What to produce: All lines below containing "hmask" are to be listed.
--- START ---
/-- A pivot is nonzero when its step comes: else `nullVector` would be a polynomial of degree `t` with `t+1` zeros. -/
theorem solverMatrix_pivot_ne_zero (ht : t < n) (hdiag : (solverMatrix n ps vs pol t).diagonalUpTo n t) :
    (solverMatrix n ps vs pol t).entry t t ≠ 0 := by
  intro hpivot
  have : Fact (Irreducible (redPoly pol)) := ⟨hpol⟩
  have hzero := (rowSum_solverMatrix_zero_iff ps vs pol _ t.le_succ ht).1 fun j hj =>
    rowSum_nullVector hpol ht hdiag hpivot hj
  have hone := eq_zero_of_rowSum_vandermonde vs hpol hlen hps ht
    (fun m hm => WorkMatrix.nullVector_beyond _ pol hm) hzero
  rw [WorkMatrix.nullVector_self] at hone
  exact one_ne_zero hone

theorem solverMatrix_diagonalUpTo (ht : t ≤ n) : (solverMatrix n ps vs pol t).diagonalUpTo n t := by
  induction t with
  | zero => exact fun _ _ _ hm => absurd hm (Nat.not_lt_zero _)
  | succ t ih =>
    have hdiag := ih (Nat.le_of_succ_le ht)
    exact solverMatrix_diagonalUpTo_succ vs hpol ht hdiag (solverMatrix_pivot_ne_zero vs hpol hlen hps ht hdiag)

/-- No pivot faults, at its step or at the division (R164). -/
theorem gjSolve_pf_eq_false : (gjSolve n ps vs pol).2 = false := by
  rw [Bool.eq_false_iff, ne_eq, gjSolve_pf_iff]
  rintro ⟨i, hi, hfault⟩
  simp only [invOk_eq_false_iff hpol] at hfault
  obtain hfault | hfault := hfault
  · exact solverMatrix_pivot_ne_zero vs hpol hlen hps hi (solverMatrix_diagonalUpTo vs hpol hlen hps hi.le) hfault
  · exact (solverMatrix_diagonalUpTo vs hpol hlen hps le_rfl i i hi hi).1 hfault rfl

end

/-! ### The solution of a regular system (R163, R166) -/

/-- Coefficients as a vector for the augmented rows: column `n` has coefficient 1. -/
noncomputable def solutionVector (pol : Byte) (cs : List Byte) (m : Nat) : AdjoinRoot (redPoly pol) :=
  residue pol ((cs ++ [1]).getD m 0)

theorem solutionVector_of_lt (pol : Byte) {cs : List Byte} {m : Nat} (hm : m < cs.length) :
    solutionVector pol cs m = residue pol (cs.getD m 0) := by
  rw [solutionVector, List.getD_append _ _ _ _ hm]

theorem solutionVector_last (pol : Byte) (cs : List Byte) : solutionVector pol cs cs.length = 1 := by
  simp [solutionVector]

section
variable {ps vs cs : List Byte} {pol : Byte} {j : Nat} (hj : j < cs.length)
include hj

/-- Coefficients that satisfy equation `j` are a zero of row `j` of the augmented matrix. -/
theorem rowSum_vandermonde_solutionVector (hsol : horner cs (ps.getD j 0) pol = vs.getD j 0) :
    (vandermonde cs.length ps vs pol).rowSum cs.length pol (solutionVector pol cs) j = 0 := by
  have hcoeffs : ∑ m ∈ Finset.range cs.length,
      residue pol ((vandermonde cs.length ps vs pol).entry j m) * solutionVector pol cs m =
        residue pol (vs.getD j 0) := by
    rw [← hsol, residue_horner]
    refine Finset.sum_congr rfl fun m hm => ?_
    have hm := Finset.mem_range.1 hm
    rw [residue_vandermonde_entry ps vs pol hj hm, solutionVector_of_lt pol hm, mul_comm]
  rw [WorkMatrix.rowSum, Finset.sum_range_succ, hcoeffs, vandermonde_entry_value ps vs pol hj, solutionVector_last,
    mul_one, residue_add_self]

/-- Row `j` of a diagonal matrix determines coefficient `j`. -/
theorem getD_eq_quotient_of_rowSum (hpol : irreduciblePol pol) {w : WorkMatrix}
    (hdiag : w.diagonalUpTo cs.length cs.length) (hzero : w.rowSum cs.length pol (solutionVector pol cs) j = 0) :
    gfMul (w.entry j cs.length) (gfInv (w.entry j j) pol) pol = cs.getD j 0 := by
  have hne : w.entry j j ≠ 0 := fun h => (hdiag j j hj hj).1 h rfl
  have hother : ∀ m ∈ Finset.range cs.length, m ≠ j → residue pol (w.entry j m) * solutionVector pol cs m = 0 :=
    fun m hm hmj => by simp [(hdiag j m hj (Finset.mem_range.1 hm)).2 hmj.symm]
  rw [WorkMatrix.rowSum, Finset.sum_range_succ, Finset.sum_eq_single_of_mem j (Finset.mem_range.2 hj) hother,
    solutionVector_of_lt pol hj, solutionVector_last, mul_one, ← residue_gfMul, ← residue_gfAdd,
    residue_eq_zero_iff] at hzero
  have hvalue : gfMul (w.entry j j) (cs.getD j 0) pol = w.entry j cs.length := BitVec.xor_eq_zero_iff.1 hzero
  rw [← hvalue, gfMul_assoc, gfMul_gfMul_gfInv hpol hne]

end

/-- A regular system has no other solution than `gj_solve`'s. -/
theorem gjSolve_eq_of_solution {ps cs : List Byte} {pol : Byte} (hpol : irreduciblePol pol) (hps : ps.Nodup)
    (hlen : ps.length = cs.length) :
    gjSolve cs.length ps (ps.map fun x => horner cs x pol) pol = (cs, false) := by
  refine Prod.ext (List.ext_getElem (gjSolve_length _ _ _ _) fun i _ hi => ?_) (gjSolve_pf_eq_false _ hpol hlen hps)
  rw [← List.getD_eq_getElem _ 0, ← List.getD_eq_getElem _ 0, gjSolve_getD _ _ _ hi]
  refine getD_eq_quotient_of_rowSum hi hpol (solverMatrix_diagonalUpTo _ hpol hlen hps le_rfl)
    ((rowSum_solverMatrix_zero_iff _ _ pol _ le_rfl le_rfl).2 (fun j hj => ?_) i hi)
  refine rowSum_vandermonde_solutionVector hj ?_
  simp [List.getD_eq_getElem?_getD, hlen, hj]

/-! ### The round trip (R183) -/

theorem State.nodup_elementsAt_chosen {s : State} {b : Buf} {N : Nat} (h : (s.elements b N).Nodup) (L : Nat) :
    (s.elementsAt b (s.chosen L N)).Nodup :=
  h.sublist (((List.take_sublist L _).trans List.filter_sublist).map _)

/-- Settles O47: the chosen symbols are a regular system that the message solves. -/
theorem decodeRecoversMessage : Obligations.DecodeRecoversMessage := by
  intro L N pol s msg hpol hdistinct _ _ hL hN hin hmsg hsym
  subst hmsg
  have hvalues : s.elementsAt .sym (s.chosen msg.length N) =
      (s.elementsAt .pts (s.chosen msg.length N)).map fun x => horner msg x pol := by
    rw [State.elementsAt, State.elementsAt, List.map_map]
    exact List.map_congr_left fun p hp => hsym p (List.mem_of_mem_take hp)
  have hsolve := gjSolve_eq_of_solution (cs := msg) hpol (State.nodup_elementsAt_chosen hdistinct msg.length)
    (by rw [State.elementsAt_length, State.chosen_length s hL])
  exact exec_decode_solves pol hN (State.eraseOutOfRange_eq_false hin) hL (hvalues ▸ hsolve)

end Sys2Proof.Machine
end

section
/-!
PROOFS of the family 44_control: NOP completes with code 0 and writes nothing, and its word is 0 alone
(spec/44_control.md R200).
-/
namespace Sys2Proof.Machine

/-- Settles O34: NOP's effect has no writes, and every bit of its word below OP is reserved. -/
theorem nopOnlyCompletes : Obligations.NopOnlyCompletes :=
  ⟨fun _ => exec_completesWithout rfl, by decide, by decide, fun _ hop hne => illegalWord_of_reserved .nop hop hne⟩

end Sys2Proof.Machine
end

section
/-!
PROOFS of the family 60_exceptions: the interrupt line in the words the host reads (spec/60_exceptions.md R216), and which
completion codes each command can report (R213).
-/
namespace Sys2Proof.Machine

/-! ### The interrupt line (R216) -/

theorem State.irq_eq_of_words (s : State) : s.irq = ((s.statusWord.getLsbD 1 && s.ctrlWord.getLsbD 0) ||
    (s.statusWord.getLsbD 8 && s.ctrlWord.getLsbD 1)) := by
  rw [State.getLsbD_statusWord s (by decide), State.getLsbD_statusWord s (by decide),
    State.getLsbD_ctrlWord s (by decide), State.getLsbD_ctrlWord s (by decide)]
  rfl

theorem State.irq_of_masked {s : State} (h : s.ctrlWord = 0) : s.irq = false := by
  simp [State.irq_eq_of_words, h]

theorem State.irq_of_acknowledged {s : State} {old : Word} (h : s.statusWord = old &&& ~~~0x102#32) :
    s.irq = false := by
  simp [State.irq_eq_of_words, h]

/-- Settles O28: the acknowledging write is O27's, and the masking one O26's, where SRST clears CTRL as well. -/
theorem interruptLineFollowsFlags : Obligations.InterruptLineFollowsFlags := by
  refine ⟨State.irq_eq_of_words, ?_⟩
  rintro s w rest hmove (⟨hpend, hack⟩ | ⟨hpend, hmask⟩)
  · obtain ⟨t, hstep, -, -, hstatus, -⟩ := statusWriteClearsFlags s w rest hmove hpend
    rw [hack] at hstatus
    exact ⟨t, hstep, State.irq_of_acknowledged hstatus⟩
  · obtain ⟨t, hstep, -, -, hsrst, henables⟩ := ctrlWriteSetsEnables s w rest hmove hpend
    refine ⟨t, hstep, State.irq_of_masked ?_⟩
    cases h31 : w.getLsbD 31 with
    | true => exact (hsrst h31).2
    | false => exact (henables h31).1.trans hmask

/-! ### The completion codes of each command (R213) -/

/-- The completion codes a command can report (R93). -/
def reportableCodes : Instr → List Code
  | .nop | .mul .. => [.ok]
  | .inv .. => [.ok, .noninv]
  | .eval .. | .encode .. => [.ok, .length]
  | .solve .. => [.ok, .singular]
  | .decode .. => [.ok, .length, .eraseRange, .insufficient, .singular]

theorem solveOutcome_code (n : Nat) (ps vs : List Byte) (pol : Byte) :
    (solveOutcome n ps vs pol).code = .ok ∨ (solveOutcome n ps vs pol).code = .singular := by
  rcases solveOutcome_cases n ps vs pol with ⟨e, -⟩ | ⟨e, -⟩ <;> simp [e]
--- END ---
Completed task:
  rintro s w rest hmove (⟨hpend, hack⟩ | ⟨hpend, hmask⟩)
    | false => exact (henables h31).1.trans hmask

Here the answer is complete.